Task brief >> In the data below, find the line containing "def prefiOp (f", then set down that line and every later line up to and including the line containing "if (s.cluster k.cluster).stores.any", exactly.

Data for analysis >>
/-! ### Quiescence (R316) -/

/-- A firing of a place. -/
def firingCtx (c : CrewId) (i : Nat) (x : Crew) (p : Place) (kn : Kernel) (r : Ready) : Option (NCtx × Instr) :=
  match p.frame? r.cell r.frame, kn.node? p.paddock r.blk r.slot with
  | some f, some nd => some (⟨c, i, r, x, p, f, kn⟩, nd)
  | _, _ => none

/-- A node that waits on a buffer's full or empty bit. -/
def bufWaits (c : CrewId) (i : Nat) (x : Crew) (p : Place) (kn : Kernel) (s : State) (r : Ready) : Bool :=
  match firingCtx c i x p kn r with
  | some (k, nd) =>
    let op : Option (NCtx → State → NRes) := match nd with
      | .mcld n => some (mcldOp n)
      | .mcst n => some (mcstOp n)
      | .mcenq n => some (mcenqOp n)
      | .mcdeq n => some (mcdeqOp n)
      | _ => none
    (match op with
      | some f => (match f k s with | .wait _ => true | _ => false)
      | none => false)
  | none => false

/-- A generator of the place can go on, or waits for firmware. -/
def genAlive (x : Crew) (i : Nat) (p : Place) : Bool :=
  p.mcells.any (fun q => q.2.gens.any (fun g => genReady x i q.1 g.1 q.2 g.2 || (g.2.running && g.2.parked.isSome)))

/-- R316: one MCWAIT record for each waiting node. -/
def mcwaitRecords (s : State) (c : CrewId) (p : Place) (rs : List Ready) : State :=
  rs.foldl (fun s r => match p.frame? r.cell r.frame with
    | some f => s.nodeFault c p 9 f.tag f.blk r.slot none
    | none => s) s

/-- PADDOCK_QUIESCENT (R316): a gap in the chain raises GAP at the last access passed, and nodes that wait on a buffer
raise MCWAIT. -/
def execPaddockQuiescent (c : CrewId) (paddock : Nat) (s : State) : Out :=
  match s.crew? c, s.kernel? c with
  | some x, some kn =>
    match x.home? paddock with
    | none => .refused (.notEnabled "the paddock is not resident")
    | some h =>
      let waits := bufWaits c h.1 x h.2 kn s
      if !x.quiescent kn paddock h.1 h.2 waits || s.nodesHeld c || s.crewStopped c || !s.ringRoom (s.asidOf c) then
        .refused (.notEnabled "the paddock is not quiescent, or the ring has no room for its record")
      else
        let gap := (x.chains.find? (fun ch => ch.paddock == paddock)).filter (fun ch => ch.gap kn)
        let w := if genAlive x h.1 h.2 || !(x.mx.filter (fun y => y.isFeed)).isEmpty then [] else h.2.ready
        match gap with
        | some ch =>
          let e := ch.last
          let tag := (e.map (fun e => e.tag)).getD 0
          let r := s.raise (s.asidOf c)
            { s.spatial c 11 8 .stops (tagIter tag) paddock ((e.map (fun e => e.blk)).getD 0)
                ((e.map (fun e => e.slot)).getD 0) (e.map (fun e => e.site)) with tag := s.ctxTag c paddock tag }
          .next (mcwaitRecords r.1 c h.2 w)
        | none =>
          if w.isEmpty then .refused (.notEnabled "nothing of the paddock waits") else .next (mcwaitRecords s c h.2 w)
  | _, _ => .refused (.notEnabled "no such crew")

end Sys2Proof.Machine
end

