-- ==== Sys2Proof/Machine/Ctl.lean ====
section
/-! DEFINITION. Class 4: paths, the divergence and return stacks, branches, calls, YIELD, PREFI and IFENCE (R166 to
R182). -/

namespace Sys2Proof.Machine

/-! ### Spill and fill (R170, R171) -/

/-- An entry of the divergence stack in its 128 bits (R166). -/
def DEntry.bits (e : DEntry) : Nat :=
  e.pend.toNat * 2 ^ 96 + e.mask.toNat * 2 ^ 64
    + (match e.kind with | .reconv => 0 | .path => 1 | .callx => 2) * 2 ^ 62 + e.rdepth % 2 ^ 11 * 2 ^ 32 + e.pc.toNat

/-- An entry of the return stack in 64 bits: PC, depth at [40:32], group flag at [41] (log entry 15). -/
def REntry.bits (e : REntry) : Nat := e.pc.toNat + e.depth % 2 ^ 9 * 2 ^ 32 + (if e.group then 2 ^ 41 else 0)

/-- An entry of the divergence stack from its 128 bits; they do not hold the register of a CALLX. -/
def DEntry.ofBits (e : DEntry) (v : Nat) : DEntry :=
  { e with
    pend := BitVec.ofNat 32 (Machine.bits v 127 96), mask := BitVec.ofNat 32 (Machine.bits v 95 64)
    kind := match Machine.bits v 63 62 with | 1 => .path | 2 => .callx | _ => .reconv
    rdepth := Machine.bits v 42 32, pc := BitVec.ofNat 32 (Machine.bits v 31 0) }

/-- An entry of the return stack from its 64 bits. -/
def REntry.ofBits (v : Nat) : REntry := ⟨BitVec.ofNat 32 (Machine.bits v 31 0), Machine.bits v 40 32, Machine.bit v 41⟩

/-- R412: the spill area of a wave of a crew. -/
def spillBase (c : Crew) (w : WaveId) : Nat := c.ctxBase.toNat + 0x24A00 + 0x3000 * (8 * w.gang + w.wave)

/-- Move entries to the spill area while more than `core` are resident, `n` at a time and oldest first, and back when the
resident entries have run out. Answers how many lie in the spill area. `depth` entries are held, `at_` gives entry i
counted from the bottom. -/
def spillGo (core n size base : Nat) (at_ : Nat → Nat) (depth : Nat) : Nat → Nat → Memory → Nat × Memory
  | 0, sp, m => (sp, m)
  | fuel + 1, sp, m =>
    if core < depth - sp then
      spillGo core n size base at_ depth fuel (sp + n)
        ((List.range n).foldl (fun m i => Memory.put m (base + size * (sp + i)) (leBytes size (at_ (sp + i)))) m)
    else if depth ≤ sp && 0 < sp then spillGo core n size base at_ depth fuel (sp - n) m
    else (sp, m)

/-- Entry i of a stack of a wave, counted from the bottom, as the spill area stores it. -/
def Wave.dBits (x : Wave) (i : Nat) : Nat := ((x.dstack.reverse[i]?).map DEntry.bits).getD 0

def Wave.rBits (x : Wave) (i : Nat) : Nat := ((x.rstack.reverse[i]?).map REntry.bits).getD 0

/-- Where one of the `n` spilled entries of a stack has changed from `old` to `new`, its bytes in the area change. -/
def spillKeep (size base n : Nat) (old new : Nat → Nat) (m : Memory) : Memory :=
  (List.range n).foldl (fun m i => if old i == new i then m else Memory.put m (base + size * i) (leBytes size (new i))) m

/-- The entries of a stack after a fill: those numbered `lo` to `hi - 1` from the bottom come from the area. -/
def filled {α : Type} (st : List α) (lo hi : Nat) (get : α → Nat → α) : List α :=
  st.mapIdx (fun j e => let i := st.length - 1 - j; if lo ≤ i && i < hi then get e i else e)

/-- R170, R171: keep the stacks of a wave within the core and its spill area: what changed of a spilled entry is written
there, entries move there and back, and one that comes back is what the area holds. -/
def State.respill (s : State) (c : Crew) (w : WaveId) (x : Wave) : State :=
  let b := spillBase c w
  let y := (s.wave? w).getD x
  let m := spillKeep 8 (b + 3584) (min x.rsp x.rstack.length) y.rBits x.rBits
    (spillKeep 16 b (min x.dsp x.dstack.length) y.dBits x.dBits s.mem)
  let d := spillGo 32 16 16 b x.dBits x.dstack.length 32 x.dsp m
  let r := spillGo 16 8 8 (b + 3584) x.rBits x.rstack.length 128 x.rsp d.2
  let t : State := { s with mem := r.2 }
  t.setWave w { x with
    dstack := filled x.dstack d.1 x.dsp (fun e i => e.ofBits (t.physLe (b + 16 * i) 16)), dsp := d.1
    rstack := filled x.rstack r.1 x.rsp (fun _ i => REntry.ofBits (t.physLe (b + 3584 + 8 * i) 8)), rsp := r.1 }

/-! ### Paths (R166 to R168) -/

/-- The entries of the innermost region, and the rest of the stack. -/
def innermost (st : List DEntry) : List DEntry × List DEntry := st.span (fun e => e.kind != .reconv)

/-- R167: the depth of the innermost region. -/
def regionDepth (st : List DEntry) : Nat :=
  match (innermost st).2 with
  | e :: _ => e.rdepth
  | [] => 0

/-- Take the topmost PATH entry. -/
def popPath : List DEntry → Option (DEntry × List DEntry)
  | [] => none
  | e :: t => if e.kind == .path then some (e, t) else (popPath t).map (fun r => (r.1, e :: r.2))

/-- Follow an entry. -/
def Wave.follow (x : Wave) (pc mask : Word) : Wave := { x with pc := pc, mask := mask }

/-- R167: Rotate. -/
def Wave.rotate (x : Wave) : Wave :=
  let r := innermost x.dstack
  if r.1.any (fun e => e.kind == .path) && x.rstack.length == regionDepth x.dstack then
    match popPath (r.1 ++ [⟨.path, 0, x.mask, x.rstack.length, x.pc, 0⟩]) with
    | some (e, l) => { x.follow e.pc e.mask with dstack := l ++ r.2 }
    | none => x
  else x

/-- R167: Split, given the taken lanes. -/
def Wave.split (x : Wave) (t : Word) (target : Word) : Wave :=
  let f := x.mask &&& ~~~t
  if t == 0 then { x with pc := x.pc + 8 }
  else if f == 0 then
    let y := { x with pc := target }
    if target.toNat ≤ x.pc.toNat then y.rotate else y
  else { x.follow (x.pc + 8) f with dstack := ⟨.path, 0, t, x.rstack.length, target, 0⟩ :: x.dstack }

/-- R177: NextGroup for the CALLX entry `e` on top of `t`. -/
def Wave.nextGroup (x : Wave) (e : DEntry) (t : List DEntry) : Wave :=
  let tgt (l : Nat) : Nat := (x.rdV e.reg l).toNat
  let ls := (List.range 32).filter (fun l => e.pend.getLsbD l)
  match ls with
  | [] => { x.follow e.pc e.mask with dstack := t }
  | l0 :: _ =>
    let least := ls.foldl (fun a l => min a (tgt l)) (tgt l0)
    let m : Word := ls.foldl (fun m l => if tgt l = least then setBit m l true else m) 0
    { x.follow (BitVec.ofNat 32 least) m with
      dstack := { e with pend := e.pend &&& ~~~m } :: t
      rstack := ⟨e.pc, t.length + 1, true⟩ :: x.rstack }

/-- Retire a wave whose lanes have all exited (R196); its mappings end (R244). -/
def Wave.retire (x : Wave) : Wave :=
  { x with mask := 0, exited := 0xFFFFFFFF, retired := true, dstack := [], rstack := [], dsp := 0, rsp := 0, qmaps := [] }

/-- R167: Resume: pop entries until one has lanes left. -/
def Wave.resumeGo (x : Wave) : List DEntry → Wave
  | [] => x.retire
  | e :: t =>
    let x := { x with rstack := x.rstack.drop (x.rstack.length - e.rdepth) }
    if e.mask == 0 then x.resumeGo t
    else match e.kind with
      | .path => { x.follow e.pc e.mask with dstack := t }
      | .reconv => { x.follow (e.pc + 8) e.mask with dstack := t }
      | .callx => if e.pend == 0 then { x.follow e.pc e.mask with dstack := t } else x.nextGroup e t

def Wave.resume (x : Wave) : Wave := x.resumeGo x.dstack

/-- R178: lanes exit: they leave the current path and every entry, and the wave resumes another path when its own has no
lanes left. -/
def Wave.exitLanes (x : Wave) (a : Word) : Wave :=
  let y := { x with
    exited := x.exited ||| a
    mask := x.mask &&& ~~~a
    dstack := x.dstack.map (fun e => { e with mask := e.mask &&& ~~~a, pend := e.pend &&& ~~~a }) }
  if y.mask == 0 then y.resume else y

/-! ### How a transfer ends -/

/-- R172: a stack fault. -/
def stackFault (k : Ctx) (cause : Nat) (s : State) : Res :=
  .held (faultAt k (k.report 4 cause .stops (k.first s) .form) s)

/-- A word that R56 makes illegal. -/
def illegalRes (k : Ctx) (s : State) : Res := .held (illegal k s)

/-- Move the wave to its new path, if R56 lets it go on there (log entry 12). -/
def go (k : Ctx) (s : State) (x : Wave) : Res :=
  if x.retired || k.inside x.pc.toNat then .moved (s.respill k.c k.w x) else illegalRes k s

/-- The target of a layout B word. -/
def BF.target (f : BF) (x : Wave) : Word := x.pc + 8 * f.off

/-- Whether a branch offset stays within 32 bits: an offset that leaves them lies outside every version. -/
def BF.reach (f : BF) (x : Wave) : Bool :=
  let t : Int := x.pc.toNat + 8 * f.off.toInt
  0 ≤ t && t < 2 ^ 32

/-- R61: COND against zero. -/
def condMet (c : BitVec 4) (x : Int) : Bool :=
  match c.toNat with
  | 0 => true
  | 1 => x == 0
  | 2 => x != 0
  | 3 => x < 0
  | 4 => 0 ≤ x
  | 5 => 0 < x
  | _ => x ≤ 0

/-- Branch the lanes `t` of a threaded wave to a target (R174, R56, R172). -/
def branchLanes (k : Ctx) (s : State) (x : Wave) (t : Word) (target : Word) (ok : Bool) : Res :=
  let f := x.mask &&& ~~~t
  if t != 0 && !(ok && k.inside target.toNat) then illegalRes k s
  else if (t == 0 || f != 0) && !k.inside (x.pc.toNat + 8) then illegalRes k s
  else if t != 0 && f != 0 && 256 ≤ x.dstack.length then stackFault k 1 s
  else go k s (x.split t target)

/-- Branch the whole path or stream, when `taken` (R174, R179). -/
def branchAll (k : Ctx) (s : State) (x : Wave) (taken : Bool) (target : Word) (ok : Bool) : Res :=
  if k.vec then
    if taken then
      if ok && k.inside target.toNat then go k s { x with pc := target } else illegalRes k s
    else go k s { x with pc := x.pc + 8 }
  else branchLanes k s x (if taken then x.mask else 0) target ok

/-! ### Branches (R174, R179) -/

def brOp (f : BF) (k : Ctx) (s : State) : Res :=
  branchAll k s k.wv (f.cond == 0 || condMet f.cond (k.wv.rdS f.a.toNat).toInt) (BF.target f k.wv) (BF.reach f k.wv)

def execBr (f : BF) (s : State) : Out := issueCore (.br f) s (brOp f)

def brmOp (f : BF) (k : Ctx) (s : State) : Res :=
  branchLanes k s k.wv (k.act f.pm f.pn k.w k.wv) (BF.target f k.wv) (BF.reach f k.wv)

def execBrm (f : BF) (s : State) : Out := issueCore (.brm f) s (brmOp f)

def brsOp (f : BF) (k : Ctx) (s : State) : Res :=
  let a := k.act f.pm f.pn k.w k.wv
  let t : Word := (List.range 32).foldl (fun m l =>
    if a.getLsbD l && condMet f.cond (k.wv.rdV f.a.toNat l).toInt then setBit m l true else m) 0
  branchLanes k s k.wv t (BF.target f k.wv) (BF.reach f k.wv)

def execBrs (f : BF) (s : State) : Out := issueCore (.brs f) s (brsOp f)

def loopOp (f : BF) (k : Ctx) (s : State) : Res :=
  let v := k.wv.rdS f.a.toNat - 1
  branchAll k s (k.wv.wrS f.a.toNat v) (condMet f.cond v.toInt) (BF.target f k.wv) (BF.reach f k.wv)

def execLoop (f : BF) (s : State) : Out := issueCore (.loop f) s (loopOp f)

/-! ### Regions (R175) -/

def rcvOp (f : BF) (k : Ctx) (s : State) : Res :=
  let x := k.wv
  if 256 ≤ x.dstack.length then stackFault k 1 s
  else go k s { x with
    pc := x.pc + 8, dstack := ⟨.reconv, 0, x.mask, x.rstack.length, BF.target f x, 0⟩ :: x.dstack }

def execRcv (f : BF) (s : State) : Out := issueCore (.rcv f) s (rcvOp f)

def joinOp (k : Ctx) (s : State) : Res :=
  let x := k.wv
  let r := innermost x.dstack
  match r.2 with
  | e :: t =>
    if e.pc != x.pc || e.rdepth != x.rstack.length then stackFault k 5 s
    else match popPath r.1 with
      | some (p, l) => go k s { x.follow p.pc p.mask with dstack := l ++ r.2 }
      | none => go k s { x.follow (x.pc + 8) e.mask with dstack := r.1 ++ t }
  | [] => stackFault k 5 s

def execJoin (f : KF) (s : State) : Out := issueCore (.join f) s joinOp

/-! ### Calls (R176, R177) -/

/-- Call a target: push the return address and go there. -/
def callTo (k : Ctx) (s : State) (target : Word) (ok : Bool) : Res :=
  let x := k.wv
  if !(ok && k.inside target.toNat) then illegalRes k s
  else if 1024 ≤ x.rstack.length then stackFault k 2 s
  else go k s { x with pc := target, rstack := ⟨x.pc + 8, x.dstack.length, false⟩ :: x.rstack }

def execCall (f : BF) (s : State) : Out :=
  issueCore (.call f) s (fun k s => callTo k s (BF.target f k.wv) (BF.reach f k.wv))

/-- The S operand of CALLX and JMPX: bits 31 to 0 of S[B]. -/
def sTarget (f : KF) (k : Ctx) : Word := (opS f k.wv).extractLsb' 0 32

def execCallxS (f : KF) (s : State) : Out :=
  issueCore (.callxS f) s (fun k s => callTo k s (sTarget f k) true)

def execJmpxS (f : KF) (s : State) : Out :=
  issueCore (.jmpxS f) s (fun k s => branchAll k s k.wv true (sTarget f k) true)

/-- The active lanes of the current path. -/
def actLanes (f : KF) (k : Ctx) : Word := k.act f.pm f.pn k.w k.wv

/-- R177: every target of an active lane is a word of the version. -/
def targetsOk (f : KF) (k : Ctx) : Bool :=
  (List.range 32).all (fun l => !(actLanes f k).getLsbD l || k.inside (k.wv.rdV (KF.A f) l).toNat)

def callxOp (f : KF) (k : Ctx) (s : State) : Res :=
  let x := k.wv
  let g := actLanes f k
  let rest := x.mask &&& ~~~g
  if (g == 0 || rest != 0) && !k.inside (x.pc.toNat + 8) then illegalRes k s
  else if g == 0 then go k s { x with pc := x.pc + 8 }
  else if !targetsOk f k then illegalRes k s
  else if 256 ≤ x.dstack.length then stackFault k 1 s
  else if 1024 ≤ x.rstack.length then stackFault k 2 s
  else go k s (x.nextGroup ⟨.callx, g, x.mask, x.rstack.length, x.pc + 8, KF.A f⟩ x.dstack)

def execCallxV (f : KF) (s : State) : Out := issueCore (.callxV f) s (callxOp f)

/-- The distinct targets of the active lanes, ascending, with their lanes. -/
def groupTargets (f : KF) (k : Ctx) : SMap Word :=
  ((List.range 32).filter (fun l => (actLanes f k).getLsbD l)).foldl (fun m l =>
    let t := (k.wv.rdV (KF.A f) l).toNat
    SMap.set m 0 t (setBit (SMap.get m 0 t) l true)) []

def jmpxOp (f : KF) (k : Ctx) (s : State) : Res :=
  let x := k.wv
  let g := actLanes f k
  let rest := x.mask &&& ~~~g
  if (g == 0 || rest != 0) && !k.inside (x.pc.toNat + 8) then illegalRes k s
  else if !targetsOk f k then illegalRes k s
  else
    let r := x.rstack.length
    match groupTargets f k with
    | [] => go k s { x with pc := x.pc + 8 }
    | (t0, m0) :: more =>
      let st := if rest == 0 then x.dstack else ⟨.path, 0, rest, r, x.pc + 8, 0⟩ :: x.dstack
      let st := more.reverse.foldl (fun st p => ⟨.path, 0, p.2, r, BitVec.ofNat 32 p.1, 0⟩ :: st) st
      if 256 < st.length then stackFault k 1 s
      else
        let y := { x.follow (BitVec.ofNat 32 t0) m0 with dstack := st }
        go k s (if t0 ≤ x.pc.toNat && rest == 0 && more.isEmpty then y.rotate else y)

def execJmpxV (f : KF) (s : State) : Out := issueCore (.jmpxV f) s (jmpxOp f)

def retOp (k : Ctx) (s : State) : Res :=
  let x := k.wv
  match x.rstack with
  | [] => stackFault k 3 s
  | r :: rs =>
    if r.depth != x.dstack.length then stackFault k 4 s
    else
      let y := { x with rstack := rs }
      if r.group then
        match x.dstack with
        | e :: t =>
          if e.pend != 0 then go k s (y.nextGroup e t)
          else if e.mask == 0 then go k s { y with dstack := t }.resume
          else go k s { y.follow e.pc e.mask with dstack := t }
        | [] => stackFault k 4 s
      else go k s { y with pc := r.pc }

def execRet (f : KF) (s : State) : Out := issueCore (.ret f) s retOp

/-! ### NOP, YIELD, PREFI, IFENCE (R180, R181) -/

def execNop (f : KF) (s : State) : Out := issueCore (.nop f) s (fun _ s => .done s)

/-- R180: `settle` makes the wave the youngest. -/
def yieldOp (k : Ctx) (s : State) : Res :=
  let x := { k.wv with pc := k.wv.pc + 8 }
  .moved (s.respill k.c k.w (if k.vec then x else x.rotate))

def execYield (f : KF) (s : State) : Out := issueCore (.yield f) s yieldOp

/-- R180: bring a line of the version in; never a fault. -/
def prefiOp (f : BF) (k : Ctx) (s : State) : State :=
  if BF.reach f k.wv && k.inside (BF.target f k.wv).toNat then
    (s.fetchLine k.cluster k.asid (k.codeVa (BF.target f k.wv).toNat / 128)).1
  else s

def execPrefi (f : BF) (s : State) : Out := issueCore (.prefi f) s (fun k s => .done (prefiOp f k s))

/-- R181: wait until the wave's stores are performed at DEVICE scope, then drop the core's instruction cache. -/
def ifenceOp (k : Ctx) (s : State) : Res :=
  if (s.cluster k.cluster).stores.any (fun p => k.waves.contains p.wave && !p.loc.rmt) then .wait .memory s
  else .done (s.modCluster k.cluster (fun c => { c with icache := [] }))

def execIfence (f : KF) (s : State) : Out := issueCore (.ifence f) s ifenceOp

end Sys2Proof.Machine
end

Completed exercise >>
def prefiOp (f : BF) (k : Ctx) (s : State) : State :=
  if BF.reach f k.wv && k.inside (BF.target f k.wv).toNat then
    (s.fetchLine k.cluster k.asid (k.codeVa (BF.target f k.wv).toNat / 128)).1
  else s

def execPrefi (f : BF) (s : State) : Out := issueCore (.prefi f) s (fun k s => .done (prefiOp f k s))

/-- R181: wait until the wave's stores are performed at DEVICE scope, then drop the core's instruction cache. -/
def ifenceOp (k : Ctx) (s : State) : Res :=
  if (s.cluster k.cluster).stores.any (fun p => k.waves.contains p.wave && !p.loc.rmt) then .wait .memory s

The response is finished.